A family-based likelihood ratio test for general pedigree structures that allows for missing data and genotyping errors

The purpose of this work is to design a likelihood ratio test (LRT) that uses the information of both affected and unaffected individuals from a general pedigree to test association between marker and disease. The null hypothesis is that of equal marker penetrances, and the alternative hypothesis implies the presence of both allelic association and linkage between the disease and marker loci. The test is based on a conditional likelihood, which is a product of two factors: the first factor, LFounder, uses founder's genotypes and phenotypes to estimate population frequencies of marker genotypes. The second factor, LNonfounder, evaluates disequilibrium in transmission of marker alleles from parents to offspring. The test statistic built on this conditional likelihood allows for two problems: (1) missing parental genotypes, and (2) random genotyping errors. Derivations of the conditional likelihoods are given for trios (two parents and a child), general nuclear families, multiple-marriage nuclear families, and zero-looped three- and four-generation pedigrees. For example, the following scenarios are considered for a general nuclear family: complete parental genotype data and no genotyping errors; only one genotyped parent and no genotyping errors; no parental genotype data and no genotyping errors; and with genotyping errors in the previous three scenarios. A robust algorithm grid-UOBYQA is used to locate log-likelihood maxima under the null and alternative hypotheses as well as to estimate marker penetrances and population genotype frequencies.;The results of a null simulation study suggest that the test statistic appears to follow a central chi-square distribution with one degree of freedom under the null hypothesis, even in the presence of missing data and genotyping errors.

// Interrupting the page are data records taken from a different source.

theorem sound_whenStates {p : Port} {s : State} {set : ProbeSet} {ok : ProbeState → Bool} {v : Verdict}
    (h : (∀ i, set.has i = true → ok (s.probe i).state = true) → v.sound p s) :
    (whenStates set ok s v).sound p s :=
  sound_refuseProbe (fun _ => refusal_ne_ok _) fun hn => h fun i hi => by
    simpa using lowestIn_eq_none.mp hn i hi

/-- The sound acceptance of a command that reports. -/
theorem sound_report {p : Port} {s : State} {ok : Bool} (body : List Byte) :
    (whenOpen p s ok (.accept body s)).sound p s :=
  sound_whenOpen fun _ _ => Verdict.sound_accept _ .nothing

theorem startable_iff (x : ProbeState) : x.startable = true ↔ x = .armed ∨ x = .held := by
  cases x <;> simp [ProbeState.startable]

theorem atRest_iff (x : ProbeState) : x.atRest = true ↔ x = .unbound ∨ x = .armed ∨ x = .held := by
  cases x <;> simp [ProbeState.atRest]

theorem sound_defineProbe (p : Port) (body : List Byte) (s : State) : (cmdDefineProbe p body s).sound p s := by
  refine sound_whenOpen fun _ ho => ?_
  split
  · rename_i h
    dsimp only
    split
    · split
      · exact Verdict.sound_refusal _ nofun
      · rename_i d request hd
        split
        · rename_i hr
          unfold allocate
          dsimp only
          split
          · exact Verdict.sound_accept _ (.defined _ d ho hr)
          · rename_i hist
            split
            · rename_i k hk
              refine Verdict.sound_accept _ (.definedWithUnit _ d hist k ho hr ?_ (lowestNone_eq_some.mp hk).1)
              unfold checkedDefinition at hd
              split at hd
              · cases hd
              · dsimp only at hd
                split at hd
                · split at hd
                  · split at hd
                    · rename_i m _ _ _ hm
                      cases hh : histRequestOfBody body with
                      | none => rw [hh] at hd; cases hd
                      | some x => rw [hh] at hd; cases hd; exact hm
                    · cases hd
                  · cases hd
                · cases hd
            · exact Verdict.sound_refusal _ nofun
        · exact Verdict.sound_refusal _ (refusal_ne_ok _)
    · exact Verdict.sound_refusal _ nofun
  · exact Verdict.sound_refusal _ nofun

theorem sound_harvest (p : Port) (body : List Byte) (s : State) : (cmdHarvest p body s).sound p s := by
  refine sound_whenOpen fun _ ho => sound_whenOwner (sound_refuseIf nofun fun _ =>
    sound_refuseProbe (fun _ => nofun) fun _ => ?_)
  split
  · exact Verdict.sound_accept _ (.harvested _ _ _ ho)
  · exact Verdict.sound_refusal _ nofun

theorem sound_readSnapshot (p : Port) (body : List Byte) (s : State) : (cmdReadSnapshot p body s).sound p s := by
  refine sound_whenOpen fun _ ho => ?_
  split
  · exact Verdict.sound_refusal _ nofun
  · split
    · exact sound_refuseIf nofun fun _ => sound_refuseIf nofun fun _ => Verdict.sound_accept _ .nothing
    · exact sound_refuseIf nofun fun _ => Verdict.sound_refusal _ nofun

theorem sound_freeSnapshot (p : Port) (body : List Byte) (s : State) : (cmdFreeSnapshot p body s).sound p s := by
  refine sound_whenOpen fun _ ho => ?_
  split
  · exact Verdict.sound_refusal _ nofun
  · split
    · exact sound_refuseIf nofun fun _ => Verdict.sound_accept _ (.slotFreed _ ho)
    · exact Verdict.sound_refusal _ nofun

theorem sound_setTrigger (p : Port) (body : List Byte) (s : State) : (cmdSetTrigger p body s).sound p s := by
  refine sound_whenOpen fun _ ho => sound_refuseIf nofun fun _ => sound_whenOwner ?_
  unfold setTriggerVerdict
  split
  · exact sound_refuseIf nofun fun _ => Verdict.sound_accept _ (.triggerSet _ _ ho rfl)
  · exact Verdict.sound_refusal _ nofun
  · exact Verdict.sound_refusal _ nofun
  · exact Verdict.sound_refusal _ nofun

theorem sound_clearTrigger (p : Port) (body : List Byte) (s : State) : (cmdClearTrigger p body s).sound p s := by
  refine sound_whenOpen fun _ ho => ?_
  split
  · exact Verdict.sound_refusal _ nofun
  · split
    · exact sound_refuseIf nofun fun _ => Verdict.sound_accept _ (.triggerCleared _ ho)
    · exact Verdict.sound_refusal _ nofun

theorem sound_ackAlert (p : Port) (body : List Byte) (s : State) : (cmdAckAlert p body s).sound p s := by
  refine sound_whenOpen fun _ ho => ?_
  split
  · exact Verdict.sound_refusal _ nofun
  · rename_i h
    exact sound_refuseIf nofun fun _ => Verdict.sound_accept _ (.acknowledged _ _ ho h)

theorem sound_openSession (p : Port) (body : List Byte) (s : State) : (cmdOpenSession p body s).sound p s := by
  refine sound_refuseIf nofun fun _ => ?_
  split
  · exact Verdict.sound_accept _ .nothing
  · rename_i h
    exact Verdict.sound_accept _ (.sessionOpened (by simpa using h))

theorem sound_claimConfig (p : Port) (body : List Byte) (s : State) : (cmdClaimConfig p body s).sound p s := by
  refine sound_whenOpen fun _ ho => ?_
  split
  · exact Verdict.sound_refusal _ nofun
  · exact Verdict.sound_accept _ (.holder _ ho (.inr rfl))

/-- Every row of Table 10-5 is the dispatch of a command whose verdicts are sound. -/
theorem exec_dispatched {i : Instr} {p : Port} {type : Byte} (h : i.dispatched = some (p, type)) :
    ∃ run : List Byte → State → Verdict, (∀ s, exec i s = dispatch p type run s) ∧ ∀ body s, (run body s).sound p s := by
  cases i
  case identify q =>
    cases h
    exact ⟨cmdIdentify p, fun _ => rfl, fun _ _ =>
      sound_refuseIf nofun fun _ => Verdict.sound_accept _ .nothing⟩
  case portStatus q =>
    cases h
    exact ⟨cmdPortStatus p, fun _ => rfl, fun _ _ =>
      sound_refuseIf nofun fun _ => Verdict.sound_accept _ .nothing⟩
  case openSession q =>
    cases h
    exact ⟨cmdOpenSession p, fun _ => rfl, sound_openSession p⟩
  case closeSession q =>
    cases h
    exact ⟨cmdCloseSession p, fun _ => rfl, fun _ _ =>
      sound_whenOpen fun _ ho => Verdict.sound_accept _ (.sessionClosed ho)⟩
  case claimConfig q =>
    cases h
    exact ⟨cmdClaimConfig p, fun _ => rfl, sound_claimConfig p⟩
  case unclaimConfig q =>
    cases h
    exact ⟨cmdUnclaimConfig p, fun _ => rfl, fun _ _ =>
      sound_whenOpen fun _ ho => sound_whenHolder fun _ => Verdict.sound_accept _ (.holder _ ho (.inl rfl))⟩
  case intakeEnable q =>
    cases h
    exact ⟨cmdIntakeEnable p, fun _ => rfl, fun _ _ =>
      sound_whenOpen fun _ ho => sound_whenHolder fun hc => Verdict.sound_accept _ (.intake _ ho hc)⟩
  case intakeDisable q =>
    cases h
    exact ⟨cmdIntakeDisable p, fun _ => rfl, fun _ _ =>
      sound_whenOpen fun _ ho => sound_whenHolder fun hc => Verdict.sound_accept _ (.intake _ ho hc)⟩
  case readIntake q =>
    cases h
    exact ⟨cmdReadIntake p, fun _ => rfl, fun _ _ => sound_report _⟩
  case readGlobals q =>
    cases h
    exact ⟨cmdReadGlobals p, fun _ => rfl, fun _ _ => sound_report _⟩
  case listPending q =>
    cases h
    exact ⟨cmdListPending p, fun _ => rfl, fun _ _ =>
      sound_whenOpen fun _ _ => sound_refuseIf nofun fun _ => Verdict.sound_accept _ .nothing⟩
  case clearTracking q =>
    cases h
    exact ⟨cmdClearTracking p, fun _ => rfl, fun _ _ =>
      sound_whenOpen fun _ ho => sound_whenHolder fun hc => Verdict.sound_accept _ (.trackingCleared ho hc)⟩
  case setTimeouts q =>
    cases h
    exact ⟨cmdSetTimeouts p, fun _ => rfl, fun _ _ =>
      sound_whenOpen fun _ ho => sound_whenHolder fun hc => sound_refuseIf nofun fun _ =>
        Verdict.sound_accept _ (.timeouts _ ho hc)⟩
  case readTimeouts q =>
    cases h
    exact ⟨cmdReadTimeouts p, fun _ => rfl, fun _ _ => sound_report _⟩
  case listExpired q =>
    cases h
    exact ⟨cmdListExpired p, fun _ => rfl, fun _ _ => sound_report _⟩
  case setGroupMap q =>
    cases h
    exact ⟨cmdSetGroupMap p, fun _ => rfl, fun _ _ =>
      sound_whenOpen fun _ ho => sound_whenHolder fun hc => sound_refuseIf nofun fun _ =>
        Verdict.sound_accept _ (.groupMap _ ho hc)⟩
  case readGroupMap q =>
    cases h
    exact ⟨cmdReadGroupMap p, fun _ => rfl, fun _ _ => sound_report _⟩
  case claimProbes q =>
    cases h
    exact ⟨cmdClaimProbes p, fun _ => rfl, fun _ _ =>
      sound_whenOpen fun _ ho => sound_refuseProbe (fun _ => nofun) fun _ => sound_refuseIf nofun fun _ =>
        Verdict.sound_accept _ (.claimed _ ho)⟩
  case unclaimProbes q =>
    cases h
    exact ⟨cmdUnclaimProbes p, fun _ => rfl, fun _ _ =>
      sound_whenOpen fun _ ho => sound_whenOwner (sound_refuseIf nofun fun _ =>
        Verdict.sound_accept _ (.unclaimed _ ho))⟩
  case defineProbe q =>
    cases h
    exact ⟨cmdDefineProbe p, fun _ => rfl, sound_defineProbe p⟩
  case startProbes q =>
    cases h
    exact ⟨cmdStartProbes p, fun _ => rfl, fun _ _ =>
      sound_whenOpen fun _ ho => sound_whenOwner (sound_refuseIf nofun fun _ => sound_whenStates fun hs =>
        Verdict.sound_accept _ (.started _ ho fun i hi => (startable_iff _).mp (hs i hi)))⟩
  case stopProbes q =>
    cases h
    exact ⟨cmdStopProbes p, fun _ => rfl, fun _ _ =>
      sound_whenOpen fun _ ho => sound_whenOwner (sound_refuseIf nofun fun _ =>
        sound_refuseProbe (fun _ => nofun) fun hn => Verdict.sound_accept _ (.stopped _ _ ho fun i hi => by
          simpa using lowestIn_eq_none.mp hn i hi))⟩
  case clearProbes q =>
    cases h
    exact ⟨cmdClearProbes p, fun _ => rfl, fun _ _ =>
      sound_whenOpen fun _ ho => sound_whenOwner (sound_refuseIf nofun fun _ => sound_whenStates fun hs =>
        Verdict.sound_accept _ (.probesCleared _ ho hs))⟩
  case probeStatus q =>
    cases h
    exact ⟨cmdProbeStatus p, fun _ => rfl, fun _ _ =>
      sound_whenOpen fun _ _ => sound_refuseIf nofun fun _ => Verdict.sound_accept _ .nothing⟩
  case poolStatus q =>
    cases h
    exact ⟨cmdPoolStatus p, fun _ => rfl, fun _ _ => sound_report _⟩
  case harvest q =>
    cases h
    exact ⟨cmdHarvest p, fun _ => rfl, sound_harvest p⟩
  case readSnapshot q =>
    cases h
    exact ⟨cmdReadSnapshot p, fun _ => rfl, sound_readSnapshot p⟩
  case freeSnapshot q =>
    cases h
    exact ⟨cmdFreeSnapshot p, fun _ => rfl, sound_freeSnapshot p⟩
  case snapshotStatus q =>
    cases h
    exact ⟨cmdSnapshotStatus p, fun _ => rfl, fun _ _ => sound_report _⟩
  case setTrigger q =>
    cases h
    exact ⟨cmdSetTrigger p, fun _ => rfl, sound_setTrigger p⟩
  case clearTrigger q =>
    cases h
    exact ⟨cmdClearTrigger p, fun _ => rfl, sound_clearTrigger p⟩
  case triggerStatus q =>
    cases h
    exact ⟨cmdTriggerStatus p, fun _ => rfl, fun _ _ => sound_report _⟩
  case setAlertMask q =>
    cases h
    exact ⟨cmdSetAlertMask p, fun _ => rfl, fun _ _ =>
      sound_whenOpen fun _ ho => sound_refuseIf nofun fun _ => Verdict.sound_accept _ (.masked _ ho)⟩
  case ackAlert q =>
    cases h
    exact ⟨cmdAckAlert p, fun _ => rfl, sound_ackAlert p⟩
  case alertStatus q =>
    cases h
    exact ⟨cmdAlertStatus p, fun _ => rfl, fun _ _ => sound_report _⟩
  all_goals cases h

The power comparison based on a 23 factorial design shows that this LRT is more powerful than the original TDT, even when 20% genotypes in trios are missing and 1% genotypes are mistyped. Including the information of unaffected children in the likelihood calculation appears to increase the power to test marker-disease association. Finally, the application of this LRT to an idiopathic scoliosis dataset and a psoriasis dataset successfully identifies the significant associations between the markers and the disease that were previously published.